### Exercise goal
Among the entries below, one line contains "(.fv, 0x1D, t)" and another contains "(.xl, 0x0A, t)". Transcribe those two lines and every line between them, exactly.

### Extracted material
= = = = =
/-- The unit class, the operation code and the fields of a trigger; none for the other instructions. -/
def trigOf : Instr → Option (UnitCls × Nat × Trig)
  | .bundleIssue => none
  | .move _ _ => none
  | .portLatch _ _ _ => none
  | .fixedLatencyResultWrite => none
  | .resultEntryFill => none
  | .instructionFetchFill => none
  | .groupSlotFree => none
  | .gridCompletion => none
  | .yieldExpiry => none
  | .pageWalkComplete => none
  | .faultBufferDelivery => none
  | .deferredTrapEntry => none
  | .watermarkRelease => none
  | .hiddenWriteReveal => none
  | .streamVectorFetch => none
  | .copyElementLand => none
  | .copyCseqAdvance => none
  | .mxPassStart => none
  | .mxPassRetire => none
  | .mxDrainStart => none
  | .mxDrainRetire => none
  | .mxloadStart => none
  | .mxloadRetire => none
  | .releaseComplete => none
  | .barrierArrival => none
  | .clusterBarrierArrival => none
  | .twaitFill => none
  | .mwaitFill => none
  | .mwaitHostPoll => none
  | .wmwaitFill => none
  | .sleepExpiry => none
  | .replayWalk => none
  | .replayComplete => none
  | .tlbinvComplete => none
  | .pubComplete => none
  | .lnPushAccept => none
  | .segmentLink => none
  | .segmentRefill => none
  | .dispatcherTake => none
  | .teamPlacement => none
  | .fragmentationWaitExpiry => none
  | .timeSliceExpiry => none
  | .swapOut => none
  | .teamSave => none
  | .teamRestore => none
  | .swappedParentWake => none
  | .hcqDoorbell => none
  | .ringCiWrite => none
  | .nop => none
  | .launch => none
  | .waitctr => none
  | .signal => none
  | .preempt => none
  | .commandQueueResume => none
  | .frameReceive => none
  | .ingestWpAdvance => none
  | .pauseXoffRefresh => none
  | .ringConfigure => none
  | .flowRuleWrite => none
  | .frameAdvance => none
  | .thermalLimitRaise => none
  | .skenClear => none
  | .gtimeTick => none
  | .gtimeResync => none
  | .partitionQuotaWrite => none
  | .ptrootWrite => none
  | .tvecSavebaseWrite => none
  | .pferrClear => none
  | .bar2Access => none
  | .bar2Atomicop => none
  | .registerWrite => none
  | .pmselWrite => none
  | .fragmentationCounterClear => none
  | .agemonUpdate => none
  | .mrExtendRequest => none
  | .clockPlanWrite => none
  | .vcoreCurrentLimit => none
  | .vcoreLimitRelease => none
  | .fabricPlaneFailover => none
  | .fabricAccessTimeout => none
  | .fabidw => none
  | .planemap => none
  | .thlimit => none
  | .newtHeartbeat => none
  | .heartbeatTimeout => none
  | .modetabWrite => none
  | .modetabApply => none
  | .molt => none
  | .moltVerify => none
  | .moltQuiesce => none
  | .moltExport => none
  | .moltSwitch => none
  | .moltImport => none
  | .moltFallback => none
  | .dieRepair => none
  | .dieRepairComplete => none
  | .fullBringup => none
  | .packageReset => none
  | .quoteRequest => none
  | .fbpop => none
  | .fbdeliv => none
  | .fbrpl => none
  | .hlaunch => none
  | .hpreempt => none
  | .hoqdone => none
  | .plsw => none
  | .plqfill => none
  | .hcancpop => none
  | .hfin => none
  | .iaAdd t => some (.ia, 0x00, t)
  | .iaSub t => some (.ia, 0x01, t)
  | .iaRsub t => some (.ia, 0x02, t)
  | .iaNeg t => some (.ia, 0x03, t)
  | .iaAbs t => some (.ia, 0x04, t)
  | .iaMin t => some (.ia, 0x05, t)
  | .iaMax t => some (.ia, 0x06, t)
  | .iaAddsat t => some (.ia, 0x07, t)
  | .iaSubsat t => some (.ia, 0x08, t)
  | .iaMul t => some (.ia, 0x09, t)
  | .iaMulhi t => some (.ia, 0x0A, t)
  | .iaMad t => some (.ia, 0x0B, t)
  | .iaLea t => some (.ia, 0x0C, t)
  | .iaHmix t => some (.ia, 0x0D, t)
  | .iaMov t => some (.ia, 0x0E, t)
  | .iaAnd t => some (.ia, 0x10, t)
  | .iaOr t => some (.ia, 0x11, t)
  | .iaXor t => some (.ia, 0x12, t)
  | .iaAndn t => some (.ia, 0x13, t)
  | .iaNot t => some (.ia, 0x14, t)
  | .iaShl t => some (.ia, 0x18, t)
  | .iaShr t => some (.ia, 0x19, t)
  | .iaSar t => some (.ia, 0x1A, t)
  | .iaRot t => some (.ia, 0x1B, t)
  | .iaClz t => some (.ia, 0x20, t)
  | .iaCtz t => some (.ia, 0x21, t)
  | .iaPop t => some (.ia, 0x22, t)
  | .iaBrev t => some (.ia, 0x23, t)
  | .iaBfx t => some (.ia, 0x24, t)
  | .iaBfi t => some (.ia, 0x25, t)
  | .iaSel t => some (.ia, 0x26, t)
  | .iaCmpeq t => some (.ia, 0x28, t)
  | .iaCmpne t => some (.ia, 0x29, t)
  | .iaCmplt t => some (.ia, 0x2A, t)
  | .iaCmple t => some (.ia, 0x2B, t)
  | .iaCmpgt t => some (.ia, 0x2C, t)
  | .iaCmpge t => some (.ia, 0x2D, t)
  | .fvFadd t => some (.fv, 0x00, t)
  | .fvFsub t => some (.fv, 0x01, t)
  | .fvFmul t => some (.fv, 0x02, t)
  | .fvFma t => some (.fv, 0x03, t)
  | .fvFms t => some (.fv, 0x04, t)
  | .fvFnma t => some (.fv, 0x05, t)
  | .fvFmin t => some (.fv, 0x06, t)
  | .fvFmax t => some (.fv, 0x07, t)
  | .fvFabs t => some (.fv, 0x08, t)
  | .fvFneg t => some (.fv, 0x09, t)
  | .fvFcmp t => some (.fv, 0x0A, t)
  | .fvFrnd t => some (.fv, 0x0B, t)
  | .fvVadd t => some (.fv, 0x10, t)
  | .fvVsub t => some (.fv, 0x11, t)
  | .fvVmul t => some (.fv, 0x12, t)
  | .fvVmad t => some (.fv, 0x13, t)
  | .fvVmin t => some (.fv, 0x14, t)
  | .fvVmax t => some (.fv, 0x15, t)
  | .fvVand t => some (.fv, 0x16, t)
  | .fvVor t => some (.fv, 0x17, t)
  | .fvVxor t => some (.fv, 0x18, t)
  | .fvVsel t => some (.fv, 0x19, t)
  | .fvCmul t => some (.fv, 0x1C, t)
  | .fvCmac t => some (.fv, 0x1D, t)
  | .fvDot4 t => some (.fv, 0x1E, t)
  | .fvHsum t => some (.fv, 0x1F, t)
  | .fvPack t => some (.fv, 0x20, t)
  | .fvUnpack t => some (.fv, 0x21, t)
  | .fvBshuf t => some (.fv, 0x22, t)
  | .fvMovv t => some (.fv, 0x23, t)
  | .fvCvtf32 t => some (.fv, 0x30, t)
  | .fvCvtbf16 t => some (.fv, 0x31, t)
  | .fvCvtf16 t => some (.fv, 0x32, t)
  | .fvCvti32 t => some (.fv, 0x33, t)
  | .fvCvtn32 t => some (.fv, 0x34, t)
  | .fvCvti16 t => some (.fv, 0x35, t)
  | .fvCvtn16 t => some (.fv, 0x36, t)
  | .fvCvti8 t => some (.fv, 0x37, t)
  | .fvCvtn8 t => some (.fv, 0x38, t)
  | .fvCvtb4 t => some (.fv, 0x39, t)
  | .fvCvtb8 t => some (.fv, 0x3A, t)
  | .fvCvtb12 t => some (.fv, 0x3B, t)
  | .fvCvtc4 t => some (.fv, 0x3C, t)
  | .fvCvtc8 t => some (.fv, 0x3D, t)
  | .fvCvtci32 t => some (.fv, 0x3E, t)
  | .sfExp2 t => some (.sf, 0x00, t)
  | .sfExp t => some (.sf, 0x01, t)
  | .sfLog2 t => some (.sf, 0x02, t)
  | .sfLn t => some (.sf, 0x03, t)
  | .sfRcp t => some (.sf, 0x04, t)
  | .sfRsqrt t => some (.sf, 0x05, t)
  | .sfSqrt t => some (.sf, 0x06, t)
  | .sfSin t => some (.sf, 0x07, t)
  | .sfCos t => some (.sf, 0x08, t)
  | .sfTanh t => some (.sf, 0x09, t)
  | .sfSigm t => some (.sf, 0x0A, t)
  | .sfErf t => some (.sf, 0x0B, t)
  | .sfRmax t => some (.sf, 0x10, t)
  | .sfRexp t => some (.sf, 0x11, t)
  | .sfRdiv t => some (.sf, 0x12, t)
  | .sfRmsq t => some (.sf, 0x13, t)
  | .xlShfl t => some (.xl, 0x00, t)
  | .xlShup t => some (.xl, 0x01, t)
  | .xlShdn t => some (.xl, 0x02, t)
  | .xlXorsh t => some (.xl, 0x03, t)
  | .xlBcast t => some (.xl, 0x04, t)
  | .xlBallot t => some (.xl, 0x08, t)
  | .xlAnyl t => some (.xl, 0x09, t)
  | .xlAlll t => some (.xl, 0x0A, t)
  | .xlElect t => some (.xl, 0x0B, t)
  | .xlLanemask t => some (.xl, 0x0C, t)
  | .xlPopl t => some (.xl, 0x0D, t)
  | .xlRmin t => some (.xl, 0x10, t)
  | .xlRmax t => some (.xl, 0x11, t)
  | .xlRadd t => some (.xl, 0x12, t)
  | .xlScanadd t => some (.xl, 0x13, t)
  | .lsLd t => some (.ls, 0x00, t)
  | .lsSt t => some (.ls, 0x01, t)
  | .lsLdv t => some (.ls, 0x02, t)
  | .lsStv t => some (.ls, 0x03, t)
  | .lsLdacq t => some (.ls, 0x04, t)
  | .lsStrel t => some (.ls, 0x05, t)
  | .lsPf t => some (.ls, 0x06, t)
  | .lsLdnc t => some (.ls, 0x07, t)
  | .lsStMc t => some (.ls, 0x08, t)
  | .lsAadd t => some (.ls, 0x10, t)
  | .lsAsub t => some (.ls, 0x11, t)
  | .lsAmin t => some (.ls, 0x12, t)
  | .lsAmax t => some (.ls, 0x13, t)
  | .lsAand t => some (.ls, 0x14, t)
  | .lsAor t => some (.ls, 0x15, t)
  | .lsAxor t => some (.ls, 0x16, t)
  | .lsAxch t => some (.ls, 0x17, t)
  | .lsAcas t => some (.ls, 0x18, t)
  | .lsAaddf t => some (.ls, 0x19, t)
  | .lsAaddAcq t => some (.ls, 0x20, t)
  | .lsAsubAcq t => some (.ls, 0x21, t)
  | .lsAminAcq t => some (.ls, 0x22, t)
  | .lsAmaxAcq t => some (.ls, 0x23, t)
  | .lsAandAcq t => some (.ls, 0x24, t)
  | .lsAorAcq t => some (.ls, 0x25, t)
  | .lsAxorAcq t => some (.ls, 0x26, t)
  | .lsAxchAcq t => some (.ls, 0x27, t)
  | .lsAcasAcq t => some (.ls, 0x28, t)
  | .lsAaddfAcq t => some (.ls, 0x29, t)
  | .lsAaddRel t => some (.ls, 0x30, t)
  | .lsAsubRel t => some (.ls, 0x31, t)
  | .lsAminRel t => some (.ls, 0x32, t)
  | .lsAmaxRel t => some (.ls, 0x33, t)
  | .lsAandRel t => some (.ls, 0x34, t)
  | .lsAorRel t => some (.ls, 0x35, t)
  | .lsAxorRel t => some (.ls, 0x36, t)
  | .lsAxchRel t => some (.ls, 0x37, t)
  | .lsAcasRel t => some (.ls, 0x38, t)
  | .lsAaddfRel t => some (.ls, 0x39, t)
  | .lsAaddAr t => some (.ls, 0x40, t)
  | .lsAsubAr t => some (.ls, 0x41, t)
  | .lsAminAr t => some (.ls, 0x42, t)
  | .lsAmaxAr t => some (.ls, 0x43, t)
  | .lsAandAr t => some (.ls, 0x44, t)
  | .lsAorAr t => some (.ls, 0x45, t)
  | .lsAxorAr t => some (.ls, 0x46, t)
  | .lsAxchAr t => some (.ls, 0x47, t)
  | .lsAcasAr t => some (.ls, 0x48, t)
  | .lsAaddfAr t => some (.ls, 0x49, t)
  | .spSpcfg t => some (.sp, 0x00, t)
  | .spSpbase t => some (.sp, 0x01, t)
  | .spSpstart t => some (.sp, 0x02, t)
  | .spSpskip t => some (.sp, 0x03, t)
  | .spSpstat t => some (.sp, 0x04, t)
  | .spSpstop t => some (.sp, 0x05, t)
  | .cpCpsrc t => some (.cp, 0x00, t)
  | .cpCpdst t => some (.cp, 0x01, t)
  | .cpCpshape t => some (.cp, 0x02, t)
  | .cpCpgo t => some (.cp, 0x03, t)
  | .cpCpwm t => some (.cp, 0x04, t)
  | .cpCpstat t => some (.cp, 0x05, t)
  | .cpCpabort t => some (.cp, 0x06, t)
  | .cpCphalo t => some (.cp, 0x07, t)
  | .cpCpring t => some (.cp, 0x08, t)
  | .mxMxres t => some (.mx, 0x00, t)
  | .mxMxrel t => some (.mx, 0x01, t)
  | .mxMxcop t => some (.mx, 0x02, t)
  | .mxMxpass t => some (.mx, 0x03, t)
  | .mxMxdrain t => some (.mx, 0x04, t)
  | .mxMxsave t => some (.mx, 0x05, t)
  | .mxMxload t => some (.mx, 0x06, t)
  | .mxMxstat t => some (.mx, 0x07, t)
  | .mxMxdrainAcc t => some (.mx, 0x08, t)
  | .brJmp t => some (.br, 0x00, t)
  | .brBra t => some (.br, 0x01, t)
  | .brBrz t => some (.br, 0x02, t)
  | .brBrall t => some (.br, 0x03, t)
  | .brCall t => some (.br, 0x04, t)
  | .brRet t => some (.br, 0x05, t)
  | .brLoopi t => some (.br, 0x06, t)
  | .brLoop t => some (.br, 0x07, t)
  | .brHalt t => some (.br, 0x08, t)
  | .brYield t => some (.br, 0x09, t)
  | .syBar t => some (.sy, 0x00, t)
  | .syBarw t => some (.sy, 0x01, t)
  | .syBarar t => some (.sy, 0x02, t)
  | .syCbar t => some (.sy, 0x03, t)
  | .syFence t => some (.sy, 0x04, t)
  | .syAcq t => some (.sy, 0x05, t)
  | .syRel t => some (.sy, 0x06, t)
  | .syTwait t => some (.sy, 0x07, t)
  | .syTread t => some (.sy, 0x08, t)
  | .syMwait t => some (.sy, 0x09, t)
  | .syWmwait t => some (.sy, 0x0A, t)
  | .sySleep t => some (.sy, 0x0B, t)
  | .syTick t => some (.sy, 0x0C, t)
  | .ssRdsys t => some (.ss, 0x00, t)
  | .ssWrsys t => some (.ss, 0x01, t)
  | .ssTrap t => some (.ss, 0x02, t)
  | .ssRti t => some (.ss, 0x03, t)
  | .ssTlbinv t => some (.ss, 0x04, t)
  | .ssReplay t => some (.ss, 0x05, t)
  | .ssPub t => some (.ss, 0x06, t)
  | .ssIclock t => some (.ss, 0x07, t)
  | .ssIcunlock t => some (.ss, 0x08, t)
  | .ssCtxsave t => some (.ss, 0x09, t)
  | .ssCtxload t => some (.ss, 0x0A, t)
  | .lnPush t => some (.ln, 0x00, t)
  | .lnStat t => some (.ln, 0x01, t)
  | .lnCancel t => some (.ln, 0x02, t)
  | .fabricRemoteAccess => none
  | .streamVectorWrite => none
  | .mxsaveStart => none
  | .uncorrectableError => none
  | .fabricPlaneReturn => none
  | .coreCycle => none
= = = = =
### Answer
  | .fvCmac t => some (.fv, 0x1D, t)
  | .fvDot4 t => some (.fv, 0x1E, t)
  | .fvHsum t => some (.fv, 0x1F, t)
  | .fvPack t => some (.fv, 0x20, t)
  | .fvUnpack t => some (.fv, 0x21, t)
  | .fvBshuf t => some (.fv, 0x22, t)
  | .fvMovv t => some (.fv, 0x23, t)
  | .fvCvtf32 t => some (.fv, 0x30, t)
  | .fvCvtbf16 t => some (.fv, 0x31, t)
  | .fvCvtf16 t => some (.fv, 0x32, t)
  | .fvCvti32 t => some (.fv, 0x33, t)
  | .fvCvtn32 t => some (.fv, 0x34, t)
  | .fvCvti16 t => some (.fv, 0x35, t)
  | .fvCvtn16 t => some (.fv, 0x36, t)
  | .fvCvti8 t => some (.fv, 0x37, t)
  | .fvCvtn8 t => some (.fv, 0x38, t)
  | .fvCvtb4 t => some (.fv, 0x39, t)
  | .fvCvtb8 t => some (.fv, 0x3A, t)
  | .fvCvtb12 t => some (.fv, 0x3B, t)
  | .fvCvtc4 t => some (.fv, 0x3C, t)
  | .fvCvtc8 t => some (.fv, 0x3D, t)
  | .fvCvtci32 t => some (.fv, 0x3E, t)
  | .sfExp2 t => some (.sf, 0x00, t)
  | .sfExp t => some (.sf, 0x01, t)
  | .sfLog2 t => some (.sf, 0x02, t)
  | .sfLn t => some (.sf, 0x03, t)
  | .sfRcp t => some (.sf, 0x04, t)
  | .sfRsqrt t => some (.sf, 0x05, t)
  | .sfSqrt t => some (.sf, 0x06, t)
  | .sfSin t => some (.sf, 0x07, t)
  | .sfCos t => some (.sf, 0x08, t)
  | .sfTanh t => some (.sf, 0x09, t)
  | .sfSigm t => some (.sf, 0x0A, t)
  | .sfErf t => some (.sf, 0x0B, t)
  | .sfRmax t => some (.sf, 0x10, t)
  | .sfRexp t => some (.sf, 0x11, t)
  | .sfRdiv t => some (.sf, 0x12, t)
  | .sfRmsq t => some (.sf, 0x13, t)
  | .xlShfl t => some (.xl, 0x00, t)
  | .xlShup t => some (.xl, 0x01, t)
  | .xlShdn t => some (.xl, 0x02, t)
  | .xlXorsh t => some (.xl, 0x03, t)
  | .xlBcast t => some (.xl, 0x04, t)
  | .xlBallot t => some (.xl, 0x08, t)
  | .xlAnyl t => some (.xl, 0x09, t)
  | .xlAlll t => some (.xl, 0x0A, t)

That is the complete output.